• [Exercise]
Of the entries below, restate word for word only the section that runs from the line with "SAR (R137). -/" to the line with "CTZ (R137). -/", counting both ends.

====

-- ==== Sys2Proof/Machine/Logic.lean ====
section
/-! DEFINITION. Class 0x2: logic and bit operations (R137 to R140). -/

namespace Sys2Proof.Machine

/-- AND (R137). -/
def execLand (h : Hdr) (o : AluOps) (s : State) : Out' := alu2 s h o fun a b => a &&& b
/-- OR (R137). -/
def execLor (h : Hdr) (o : AluOps) (s : State) : Out' := alu2 s h o fun a b => a ||| b
/-- XOR (R137). -/
def execLxor (h : Hdr) (o : AluOps) (s : State) : Out' := alu2 s h o fun a b => a ^^^ b
/-- NOT (R137). -/
def execLnot (h : Hdr) (o : AluOps) (s : State) : Out' := alu1 s h o fun a => ~~~a

/-- A bit of a truth table at a + 2b + 4d (R138). -/
def lutBit (lut : Nat) (a b d : Bool) : Bool :=
  bitAt lut ((if a then 1 else 0) + (if b then 2 else 0) + (if d then 4 else 0))
/-- A value bit by bit from a function of the position. -/
def ofBitFn (n : Nat) (f : Nat → Bool) : Nat :=
  (List.range n).foldl (fun acc i => if f i then acc + 2 ^ i else acc) 0
/-- The three-input table over words, the old D as third input (R138). -/
def logt (lut : Nat) (a b d : Word) : Word :=
  BitVec.ofNat 32 (ofBitFn 32 fun i => lutBit lut (a.getLsbD i) (b.getLsbD i) (d.getLsbD i))

/-- LOGT (R138). -/
def execLogt (h : Hdr) (o : AluOps) (s : State) : Out' :=
  .next (s.perLane h o.d fun g l =>
    ([logt (o.imm.toNat % 256) (src s g o.imm o.a l) (src s g o.imm o.b l) (src s g o.imm o.d l)], 0))

/-- SHL (R137). -/
def execShl (h : Hdr) (o : AluOps) (s : State) : Out' :=
  alu2 s h o fun a b => if 32 ≤ b.toNat then 0 else a <<< b.toNat
/-- SHR (R137). -/
def execShr (h : Hdr) (o : AluOps) (s : State) : Out' := alu2 s h o fun a b => a >>> b.toNat
/-- SAR (R137). -/
def execSar (h : Hdr) (o : AluOps) (s : State) : Out' := alu2 s h o fun a b => a.sshiftRight (min b.toNat 31)
/-- ROT (R137). -/
def execRot (h : Hdr) (o : AluOps) (s : State) : Out' := alu2 s h o fun a b => a.rotateLeft (b.toNat % 32)
/-- FSHL (R137). -/
def execFshl (h : Hdr) (o : AluOps) (s : State) : Out' :=
  alu3 s h o fun a b c => ((a ++ b) <<< (min c.toNat 32)).extractLsb' 32 32

/-- Ones of a word, its leading and trailing zeros (R137). -/
def popc (a : Word) : Nat := ((List.range 32).filter fun i => a.getLsbD i).length
def clz (a : Word) : Nat := ((List.range 32).takeWhile fun i => !a.getLsbD (31 - i)).length
def ctz (a : Word) : Nat := ((List.range 32).takeWhile fun i => !a.getLsbD i).length

/-- POPC (R137). -/
def execPopc (h : Hdr) (o : AluOps) (s : State) : Out' := alu1 s h o fun a => BitVec.ofNat 32 (popc a)
/-- CLZ (R137). -/
def execClz (h : Hdr) (o : AluOps) (s : State) : Out' := alu1 s h o fun a => BitVec.ofNat 32 (clz a)
/-- CTZ (R137). -/
def execCtz (h : Hdr) (o : AluOps) (s : State) : Out' := alu1 s h o fun a => BitVec.ofNat 32 (ctz a)
/-- BREV (R137). -/
def execBrev (h : Hdr) (o : AluOps) (s : State) : Out' :=
  alu1 s h o fun a => BitVec.ofNat 32 (ofBitFn 32 fun i => a.getLsbD (31 - i))

/-- Bit-field extract (R139). -/
def bfe (signed : Bool) (a b : Word) : Word :=
  let pos := (b.extractLsb' 0 8).toNat
  let len := (b.extractLsb' 8 8).toNat
  if len = 0 ∨ 32 ≤ pos then 0
  else
    let n := min (pos + len) 32 - pos
    let x := bits a.toNat pos n
    if signed && bitAt x (n - 1) then BitVec.ofInt 32 ((x : Int) - 2 ^ n) else BitVec.ofNat 32 x

/-- BFE; .n32 is its default type (R137, R139). -/
def execBfe (h : Hdr) (o : AluOps) (s : State) : Out' := alu2 s h o (bfe (o.ty == .i32))

/-- Bit-field insert (R139). -/
def bfi (a b c : Word) : Word :=
  let pos := (c.extractLsb' 0 8).toNat
  if 32 ≤ pos then b
  else
    let len := min (c.extractLsb' 8 8).toNat (32 - pos)
    BitVec.ofNat 32 (ofBitFn 32 fun i => if pos ≤ i && i < pos + len then a.getLsbD (i - pos) else b.getLsbD i)

/-- BFI (R139). -/
def execBfi (h : Hdr) (o : AluOps) (s : State) : Out' := alu3 s h o bfi

/-- One byte of BMIX for selector `sel`, after `prev` (R140). -/
def bmixByte (a b : Word) (prev : Option Byte) (sel : Nat) : Byte :=
  if sel < 4 then a.extractLsb' (8 * sel) 8
  else if sel < 8 then b.extractLsb' (8 * (sel - 4)) 8
  else if sel = 9 then (match prev with
    | some p => if p.getLsbD 7 then 0xFF else 0
    | none => 0)
  else if sel = 15 then 0xFF else 0

/-- Byte mix, built from byte 0 upward (R140). -/
def bmix (a b c : Word) : Word :=
  let sel (i : Nat) : Nat := (c.extractLsb' (4 * i) 4).toNat
  let r0 := bmixByte a b none (sel 0)
  let r1 := bmixByte a b (some r0) (sel 1)
  let r2 := bmixByte a b (some r1) (sel 2)
  let r3 := bmixByte a b (some r2) (sel 3)
  r3 ++ r2 ++ r1 ++ r0

/-- BMIX (R140). -/
def execBmix (h : Hdr) (o : AluOps) (s : State) : Out' := alu3 s h o bmix

end Sys2Proof.Machine
end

====

• [Solution to this exercise]
/-- SAR (R137). -/
def execSar (h : Hdr) (o : AluOps) (s : State) : Out' := alu2 s h o fun a b => a.sshiftRight (min b.toNat 31)
/-- ROT (R137). -/
def execRot (h : Hdr) (o : AluOps) (s : State) : Out' := alu2 s h o fun a b => a.rotateLeft (b.toNat % 32)
/-- FSHL (R137). -/
def execFshl (h : Hdr) (o : AluOps) (s : State) : Out' :=
  alu3 s h o fun a b c => ((a ++ b) <<< (min c.toNat 32)).extractLsb' 32 32

/-- Ones of a word, its leading and trailing zeros (R137). -/
def popc (a : Word) : Nat := ((List.range 32).filter fun i => a.getLsbD i).length
def clz (a : Word) : Nat := ((List.range 32).takeWhile fun i => !a.getLsbD (31 - i)).length
def ctz (a : Word) : Nat := ((List.range 32).takeWhile fun i => !a.getLsbD i).length

/-- POPC (R137). -/
def execPopc (h : Hdr) (o : AluOps) (s : State) : Out' := alu1 s h o fun a => BitVec.ofNat 32 (popc a)
/-- CLZ (R137). -/
def execClz (h : Hdr) (o : AluOps) (s : State) : Out' := alu1 s h o fun a => BitVec.ofNat 32 (clz a)
/-- CTZ (R137). -/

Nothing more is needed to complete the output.